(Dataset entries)
* * *

-- ==== Sys2Proof/Machine/ProgramRequests.lean ====
section
/-! DEFINITION. The program requests (R56 to R63). -/

namespace Sys2Proof.Machine

/-! ### PROG.WRITE -/

/-- The number of the first faulty step record (R57). -/
def firstFaulty : List RawStep → Option Nat
  | [] => none
  | r :: rs => if (readStep r).isNone then some 0 else (firstFaulty rs).map (· + 1)

/-- A PROG.WRITE refused BAD_FIELD carries the position of the fault, 255 for none (R57, R197). -/
def badProgram (s : State) (position : Option Nat) : Served := answer s .badField [byteOf (position.getD 255)]

/-- PROG.WRITE at its block (R57, R58); more step records than a frame of this kind allows are answered BAD_LENGTH (R194). -/
def serveProgWrite (program cycle count : Byte) (steps : List RawStep) (s : State) : Served :=
  if Config.stepsPerProgram < steps.length then answerOnly s .badLength
  else match readProgram program with
    | none => badProgram s none
    | some p =>
      match readYesNo cycle with
      | none => badProgram s none
      | some c =>
        if count = 0 ∨ Config.stepsPerProgram < count.toNat then badProgram s none
        else if steps.length ≠ count.toNat then answerOnly s .badLength
        else match firstFaulty steps with
          | some n => badProgram s (some n)
          | none => answerOnly (s.setProgram p (some { cycle := c, steps := steps.filterMap readStep })) .ok

/-- PROG.WRITE (R57, R58): no voice is changed. -/
def execProgWrite (tag program cycle count : Byte) (steps : List RawStep) (s : State) : Result :=
  request 48 tag (serveProgWrite program cycle count steps) s

/-! ### Programs in use, PROG.READ, PROG.DELETE -/

/-- Whether a program is in use by a voice (R61). -/
def usesProgram (p : ProgramId) (s : State) (v : VoiceId) : Bool :=
  let x := s.voice v
  x.state ≠ .idle &&
    if v = overrideVoice then x.stepProgram = some p || s.inputs.overrideProgram = some p
    else x.order.any (·.program = p)

/-- The check of R56, then those of the request. -/
def programRequest (program : Byte) (s : State) (serve : ProgramId → Program → Served) : Served :=
  match readProgram program with
  | none => answerOnly s .badField
  | some p =>
    match s.program p with
    | none => answerOnly s .notFound
    | some prog => serve p prog

/-- The fields of PROG.READ after the status (R63, R201). -/
def progReadFields (p : ProgramId) (prog : Program) (s : State) : List Byte :=
  let using_ := allVoices.filter (usesProgram p s)
  yesNo prog.cycle :: byteOf prog.steps.length :: (prog.steps.map Step.bytes).flatten
    ++ byteOf using_.length ::
      (using_.map fun v => [byteOf v.val, (s.voice v).state.code, byteOf (s.voice v).stepIndex]).flatten

/-- PROG.READ at its block (R63). -/
def serveProgRead (program : Byte) (s : State) : Served :=
  programRequest program s fun p prog => answer s .ok (progReadFields p prog s)

/-- PROG.READ (R63). -/
def execProgRead (tag program : Byte) (s : State) : Result := request 49 tag (serveProgRead program) s

/-- PROG.DELETE at its block (R62). -/
def serveProgDelete (program : Byte) (s : State) : Served :=
  programRequest program s fun p _ =>
    if allVoices.any (usesProgram p s) then answerOnly s .inUse else answerOnly (s.setProgram p none) .ok

/-- PROG.DELETE (R62). -/
def execProgDelete (tag program : Byte) (s : State) : Result := request 50 tag (serveProgDelete program) s

end Sys2Proof.Machine
end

* * *

HOW TO COMPLETE THIS TASK: This calls for repeating all of the records, character for character.

SOLUTION TO THIS PROBLEM:
-- ==== Sys2Proof/Machine/ProgramRequests.lean ====
section
/-! DEFINITION. The program requests (R56 to R63). -/

namespace Sys2Proof.Machine

/-! ### PROG.WRITE -/

/-- The number of the first faulty step record (R57). -/
def firstFaulty : List RawStep → Option Nat
  | [] => none
  | r :: rs => if (readStep r).isNone then some 0 else (firstFaulty rs).map (· + 1)

/-- A PROG.WRITE refused BAD_FIELD carries the position of the fault, 255 for none (R57, R197). -/
def badProgram (s : State) (position : Option Nat) : Served := answer s .badField [byteOf (position.getD 255)]

/-- PROG.WRITE at its block (R57, R58); more step records than a frame of this kind allows are answered BAD_LENGTH (R194). -/
def serveProgWrite (program cycle count : Byte) (steps : List RawStep) (s : State) : Served :=
  if Config.stepsPerProgram < steps.length then answerOnly s .badLength
  else match readProgram program with
    | none => badProgram s none
    | some p =>
      match readYesNo cycle with
      | none => badProgram s none
      | some c =>
        if count = 0 ∨ Config.stepsPerProgram < count.toNat then badProgram s none
        else if steps.length ≠ count.toNat then answerOnly s .badLength
        else match firstFaulty steps with
          | some n => badProgram s (some n)
          | none => answerOnly (s.setProgram p (some { cycle := c, steps := steps.filterMap readStep })) .ok

/-- PROG.WRITE (R57, R58): no voice is changed. -/
def execProgWrite (tag program cycle count : Byte) (steps : List RawStep) (s : State) : Result :=
  request 48 tag (serveProgWrite program cycle count steps) s

/-! ### Programs in use, PROG.READ, PROG.DELETE -/

/-- Whether a program is in use by a voice (R61). -/
def usesProgram (p : ProgramId) (s : State) (v : VoiceId) : Bool :=
  let x := s.voice v
  x.state ≠ .idle &&
    if v = overrideVoice then x.stepProgram = some p || s.inputs.overrideProgram = some p
    else x.order.any (·.program = p)

/-- The check of R56, then those of the request. -/
def programRequest (program : Byte) (s : State) (serve : ProgramId → Program → Served) : Served :=
  match readProgram program with
  | none => answerOnly s .badField
  | some p =>
    match s.program p with
    | none => answerOnly s .notFound
    | some prog => serve p prog

/-- The fields of PROG.READ after the status (R63, R201). -/
def progReadFields (p : ProgramId) (prog : Program) (s : State) : List Byte :=
  let using_ := allVoices.filter (usesProgram p s)
  yesNo prog.cycle :: byteOf prog.steps.length :: (prog.steps.map Step.bytes).flatten
    ++ byteOf using_.length ::
      (using_.map fun v => [byteOf v.val, (s.voice v).state.code, byteOf (s.voice v).stepIndex]).flatten

/-- PROG.READ at its block (R63). -/
def serveProgRead (program : Byte) (s : State) : Served :=
  programRequest program s fun p prog => answer s .ok (progReadFields p prog s)

/-- PROG.READ (R63). -/
def execProgRead (tag program : Byte) (s : State) : Result := request 49 tag (serveProgRead program) s

/-- PROG.DELETE at its block (R62). -/
def serveProgDelete (program : Byte) (s : State) : Served :=
  programRequest program s fun p _ =>
    if allVoices.any (usesProgram p s) then answerOnly s .inUse else answerOnly (s.setProgram p none) .ok

/-- PROG.DELETE (R62). -/
def execProgDelete (tag program : Byte) (s : State) : Result := request 50 tag (serveProgDelete program) s

end Sys2Proof.Machine
end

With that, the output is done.